Meanwhile you can be looking at yourself and trying to make improvements _if those improvements are what *you* want_. What kind of person do you want to be?

A good MC who follows this path can be a big help in getting the infidelity processed and a true R commenced. Then with some luck you might come out the other side ok. But it all depends on your fiance, whether she will do the hard work and whether she truly changes so that this never is even a possibility in her mind to happen again.


----------



## GusPolinski (Jan 21, 2014)

Satya said:


> Gus, sacking = firing from job.


Figured that was what he meant but wanted to be sure. After all, slang is different everywhere.


----------



## GusPolinski (Jan 21, 2014)

Tell you what, @ecrvu... buy two copies of this book...

http://www.amazon.com/Help-Your-Spouse-Heal-Affair/dp/145055332X

One for you, the other for your fiancée. Read it _together_.

It's a good book. Hopefully it will open her eyes. If so, the two of you may be able to take the "Path C" that @marduk mentioned earlier.

If not, though, I'd recommend you take "Path B".


----------



## ecrvu (Aug 26, 2015)

I might upset someone, but back to my first post. I love her. She makes me smile. She makes me feel good. She is a great mother. She is caring. She is smart. She is sexy. I feel great when I am with her. I look forward to se her when she comes back from work. (She has started to work again). 

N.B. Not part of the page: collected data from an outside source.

/-- R541: `sub8` is the exact difference; carry is the unsigned borrow, half-carry the borrow into bit 3, PV signed
overflow. -/
def Obligations.SubEight : Prop :=
  ∀ (a b : Byte) (c : Bool),
    ((sub8 a b c).1.toNat : Int) = ((a.toNat : Int) - b.toNat - c.toNat) % 256 ∧
    (sub8 a b c).2.s = (sub8 a b c).1.getLsbD 7 ∧
    ((sub8 a b c).2.z = true ↔ (sub8 a b c).1 = 0) ∧
    (sub8 a b c).2.f5 = (sub8 a b c).1.getLsbD 5 ∧
    (sub8 a b c).2.f3 = (sub8 a b c).1.getLsbD 3 ∧
    ((sub8 a b c).2.h = true ↔ a.toNat % 16 < b.toNat % 16 + c.toNat) ∧
    ((sub8 a b c).2.pv = true ↔ a.toInt - b.toInt - c.toNat < -128 ∨ 127 < a.toInt - b.toInt - c.toNat) ∧
    (sub8 a b c).2.n = true ∧
    ((sub8 a b c).2.c = true ↔ a.toNat < b.toNat + c.toNat)

/-- R542: the flags of AND (`h` = 1), XOR and OR (`h` = 0); PV says an even number of set bits, which is what `parity` says of a
byte wherever a statement names it (R14). -/
def Obligations.LogicFlagBits : Prop :=
  ∀ (res : Byte) (h : Bool),
    (logicFlags res h).s = res.getLsbD 7 ∧
    ((logicFlags res h).z = true ↔ res = 0) ∧
    (logicFlags res h).f5 = res.getLsbD 5 ∧
    (logicFlags res h).h = h ∧
    (logicFlags res h).f3 = res.getLsbD 3 ∧
    ((logicFlags res h).pv = true ↔ Even (((List.range 8).filter fun i => res.getLsbD i).length)) ∧
    (logicFlags res h).n = false ∧
    (logicFlags res h).c = false ∧
    (Bits.parity res = true ↔ Even (((List.range 8).filter fun i => res.getLsbD i).length))

/-- The 16-bit additions and the subtraction of 44_alu16.md are exact modulo 2^16; half-carry is at bit 11, carry at bit 15,
PV is signed overflow, and `ADD` keeps S, Z, PV and N (N is the spec's own decision D16, its parameter `ADD16_N`, log 8). -/
def Obligations.SixteenBitArithmetic : Prop :=
  ∀ (a b : Word) (c : Bool) (old : Flags),
    ((add16 a b old).1.toNat = (a.toNat + b.toNat) % 65536 ∧
      (add16 a b old).2.s = old.s ∧ (add16 a b old).2.z = old.z ∧ (add16 a b old).2.pv = old.pv ∧
      (add16 a b old).2.n = old.n ∧
      ((add16 a b old).2.h = true ↔ a.toNat % 4096 + b.toNat % 4096 > 4095) ∧
      ((add16 a b old).2.c = true ↔ a.toNat + b.toNat > 65535) ∧
      (add16 a b old).2.f5 = (Bits.hi (add16 a b old).1).getLsbD 5 ∧
      (add16 a b old).2.f3 = (Bits.hi (add16 a b old).1).getLsbD 3) ∧
    ((adc16 a b c).1.toNat = (a.toNat + b.toNat + c.toNat) % 65536 ∧
      (adc16 a b c).2.s = (adc16 a b c).1.getLsbD 15 ∧
      ((adc16 a b c).2.z = true ↔ (adc16 a b c).1 = 0) ∧
      ((adc16 a b c).2.h = true ↔ a.toNat % 4096 + b.toNat % 4096 + c.toNat > 4095) ∧
      ((adc16 a b c).2.pv = true ↔ a.toInt + b.toInt + c.toNat < -32768 ∨ 32767 < a.toInt + b.toInt + c.toNat) ∧
      (adc16 a b c).2.n = false ∧
      ((adc16 a b c).2.c = true ↔ a.toNat + b.toNat + c.toNat > 65535) ∧
      (adc16 a b c).2.f5 = (Bits.hi (adc16 a b c).1).getLsbD 5 ∧
      (adc16 a b c).2.f3 = (Bits.hi (adc16 a b c).1).getLsbD 3) ∧
    (((sbc16 a b c).1.toNat : Int) = ((a.toNat : Int) - b.toNat - c.toNat) % 65536 ∧
      (sbc16 a b c).2.s = (sbc16 a b c).1.getLsbD 15 ∧
      ((sbc16 a b c).2.z = true ↔ (sbc16 a b c).1 = 0) ∧
      ((sbc16 a b c).2.h = true ↔ a.toNat % 4096 < b.toNat % 4096 + c.toNat) ∧
      ((sbc16 a b c).2.pv = true ↔ a.toInt - b.toInt - c.toNat < -32768 ∨ 32767 < a.toInt - b.toInt - c.toNat) ∧
      (sbc16 a b c).2.n = true ∧
      ((sbc16 a b c).2.c = true ↔ a.toNat < b.toNat + c.toNat) ∧
      (sbc16 a b c).2.f5 = (Bits.hi (sbc16 a b c).1).getLsbD 5 ∧
      (sbc16 a b c).2.f3 = (Bits.hi (sbc16 a b c).1).getLsbD 3)

/-- R640: every shuffle of the rot-table, bit by bit, and its carry out. -/
def Obligations.RotateShuffles : Prop :=
  ∀ (v : Byte) (c : Bool),
    ((shuffle .rlc v c).2 = v.getLsbD 7 ∧ (shuffle .rl v c).2 = v.getLsbD 7 ∧
      (shuffle .sla v c).2 = v.getLsbD 7 ∧ (shuffle .sll v c).2 = v.getLsbD 7 ∧
      (shuffle .rrc v c).2 = v.getLsbD 0 ∧ (shuffle .rr v c).2 = v.getLsbD 0 ∧
      (shuffle .sra v c).2 = v.getLsbD 0 ∧ (shuffle .srl v c).2 = v.getLsbD 0) ∧
    (∀ i < 7, (shuffle .rlc v c).1.getLsbD (i + 1) = v.getLsbD i ∧ (shuffle .rl v c).1.getLsbD (i + 1) = v.getLsbD i ∧
      (shuffle .sla v c).1.getLsbD (i + 1) = v.getLsbD i ∧ (shuffle .sll v c).1.getLsbD (i + 1) = v.getLsbD i ∧
      (shuffle .rrc v c).1.getLsbD i = v.getLsbD (i + 1) ∧ (shuffle .rr v c).1.getLsbD i = v.getLsbD (i + 1) ∧
      (shuffle .sra v c).1.getLsbD i = v.getLsbD (i + 1) ∧ (shuffle .srl v c).1.getLsbD i = v.getLsbD (i + 1)) ∧
    ((shuffle .rlc v c).1.getLsbD 0 = v.getLsbD 7 ∧ (shuffle .rl v c).1.getLsbD 0 = c ∧
      (shuffle .sla v c).1.getLsbD 0 = false ∧ (shuffle .sll v c).1.getLsbD 0 = true ∧
      (shuffle .rrc v c).1.getLsbD 7 = v.getLsbD 0 ∧ (shuffle .rr v c).1.getLsbD 7 = c ∧
      (shuffle .sra v c).1.getLsbD 7 = v.getLsbD 7 ∧ (shuffle .srl v c).1.getLsbD 7 = false)

/-- `DAA` after an 8-bit addition or subtraction of two valid BCD bytes leaves the BCD sum or difference modulo 100, its
decimal carry or borrow in C, and keeps N (43_alu8.md section 4). -/
def Obligations.DaaCorrectsDecimal : Prop :=
  ∀ (x y : Nat), x < 100 → y < 100 →
    let bcd (n : Nat) : Byte := BitVec.ofNat 8 (16 * (n / 10) + n % 10)
    let sum := add8 (bcd x) (bcd y) false
    let diff := sub8 (bcd x) (bcd y) false
    (daa8 sum.1 sum.2).1 = bcd ((x + y) % 100) ∧ ((daa8 sum.1 sum.2).2.c = true ↔ 100 ≤ x + y) ∧
    (daa8 sum.1 sum.2).2.n = false ∧
    (daa8 diff.1 diff.2).1 = bcd ((x + 100 - y) % 100) ∧ ((daa8 diff.1 diff.2).2.c = true ↔ x < y) ∧
    (daa8 diff.1 diff.2).2.n = true

/-- R695: the eight conditions, read from the F that `afSel` selects; and R110: F's bits from 7 to 0 are S Z 5 H 3 PV N C, as
the flags are read from F and as they are written to it. -/
def Obligations.ConditionCodes : Prop :=
  ∀ (s : State) (fl : Flags) (cc : Cond),
    s.flags = ⟨(s.reg .f).getLsbD 7, (s.reg .f).getLsbD 6, (s.reg .f).getLsbD 5, (s.reg .f).getLsbD 4,
      (s.reg .f).getLsbD 3, (s.reg .f).getLsbD 2, (s.reg .f).getLsbD 1, (s.reg .f).getLsbD 0⟩ ∧
    (List.range 8).map (fun k => (s.setFlags fl).reg .f |>.getLsbD k) =
      [fl.c, fl.n, fl.pv, fl.f3, fl.h, fl.f5, fl.z, fl.s] ∧
    (List.range 8).map fl.toByte.getLsbD = [fl.c, fl.n, fl.pv, fl.f3, fl.h, fl.f5, fl.z, fl.s] ∧
    s.flags.cond cc =
      match cc with
      | .nz => !(s.reg .f).getLsbD 6
      | .z => (s.reg .f).getLsbD 6
      | .nc => !(s.reg .f).getLsbD 0
      | .c => (s.reg .f).getLsbD 0
      | .po => !(s.reg .f).getLsbD 2
      | .pe => (s.reg .f).getLsbD 2
      | .p => !(s.reg .f).getLsbD 7
      | .m => (s.reg .f).getLsbD 7

/-! ## Registers, memory and the stack -/

/-- R104: a register's name resolves through its selector, a write writes the same physical cell and no other, and changes
no other field. R103 and R305: each pair is its two registers, the first-named one the high byte; the entries of the r-table,
the rp-table and the rp2-table; and which index register a prefix selects. -/
def Obligations.RegisterResolution : Prop :=
  ∀ (s : State) (q : RegName) (v : Byte),
    s.reg q = s.physical (if q = .a ∨ q = .f then s.afSel else s.mainSel) q ∧
    (s.setReg q v).reg q = v ∧
    (∀ bank p, ¬(bank = s.selector q ∧ p = q) → (s.setReg q v).physical bank p = s.physical bank p) ∧
    (s.setReg q v).specials = s.specials ∧ (s.setReg q v).mem = s.mem ∧ (s.setReg q v).cost = s.cost ∧
    s.af = s.reg .a ++ s.reg .f ∧ s.bc = s.reg .b ++ s.reg .c ∧ s.de = s.reg .d ++ s.reg .e ∧ s.hl = s.reg .h ++ s.reg .l ∧
    ([.b, .c, .d, .e, .h, .l, .a] : List Reg8).map Reg8.name = [.b, .c, .d, .e, .h, .l, .a] ∧
    ([.bc, .de, .hl, .sp] : List Rp).map s.rp =
      [s.reg .b ++ s.reg .c, s.reg .d ++ s.reg .e, s.reg .h ++ s.reg .l, s.sp] ∧
    ([.bc, .de, .hl, .af] : List Qq).map s.qq =
      [s.reg .b ++ s.reg .c, s.reg .d ++ s.reg .e, s.reg .h ++ s.reg .l, s.reg .a ++ s.reg .f] ∧
    ([.ix, .iy] : List Index).map s.index = [s.ix, s.iy]

/-- R202, R203: a word stored at `a` has its low byte at `a` and its high byte at the next address modulo 2^16, reads back
as itself, and changes no other byte; a pushed word reads back, high byte at the higher address (the byte orders are the
spec's own decision D10). The low byte of a word is its bits 7 to 0, the high byte its bits 15 to 8, and a pair of bytes is the
word with the first as its high byte (R13, R14). -/
def Obligations.WordsAreLittleEndian : Prop :=
  ∀ (s : State) (a v x : Word),
    (s.write16 a v).read a = Bits.lo v ∧ (s.write16 a v).read (a + 1) = Bits.hi v ∧ (s.write16 a v).read16 a = v ∧
    (x ≠ a → x ≠ a + 1 → (s.write16 a v).read x = s.read x) ∧
    (s.push16 v).sp = s.sp - 2 ∧ (s.push16 v).read (s.sp - 1) = Bits.hi v ∧ (s.push16 v).read (s.sp - 2) = Bits.lo v ∧
    (x ≠ s.sp - 1 → x ≠ s.sp - 2 → (s.push16 v).read x = s.read x) ∧
    (s.push16 v).popped = v ∧
    Bits.lo v = v.extractLsb' 0 8 ∧ Bits.hi v = v.extractLsb' 8 8 ∧
    Bits.pair (x.extractLsb' 0 8) (v.extractLsb' 0 8) = x.extractLsb' 0 8 ++ v.extractLsb' 0 8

I have told her before that it is forgiven, but it needs work. 

My problem is in bed. Like someone said. I need to feel like the Alpha again. She tells me I am great. Just don't feel it as thoughts are going to memories of what she told me about the affair. How can I feel what she is saying? Did others expérience the same? I just want to reach the point where I can relax and feel I am enough. 

Is it something I can do myself or do I need her?


----------



## GusPolinski (Jan 21, 2014)

ecrvu said:


> I might upset someone, but back to my first post. I love her. She makes me smile. She makes me feel good. She is a great mother. She is caring. She is smart. She is sexy. I feel great when I am with her. I look forward to se her when she comes back from work. (She has started to work again).
> 
> I have told her before that it is forgiven, but it needs work.
> 
> ...


----------



## Marduk (Jul 16, 2010)

ecrvu said:


> I might upset someone, but back to my first post. I love her. She makes me smile. She makes me feel good. She is a great mother. She is caring. She is smart. She is sexy. I feel great when I am with her. I look forward to se her when she comes back from work. (She has started to work again).
> 
> I have told her before that it is forgiven, but it needs work.
> 
> ...


The only thing you can do for yourself is what you refuse to do for yourself.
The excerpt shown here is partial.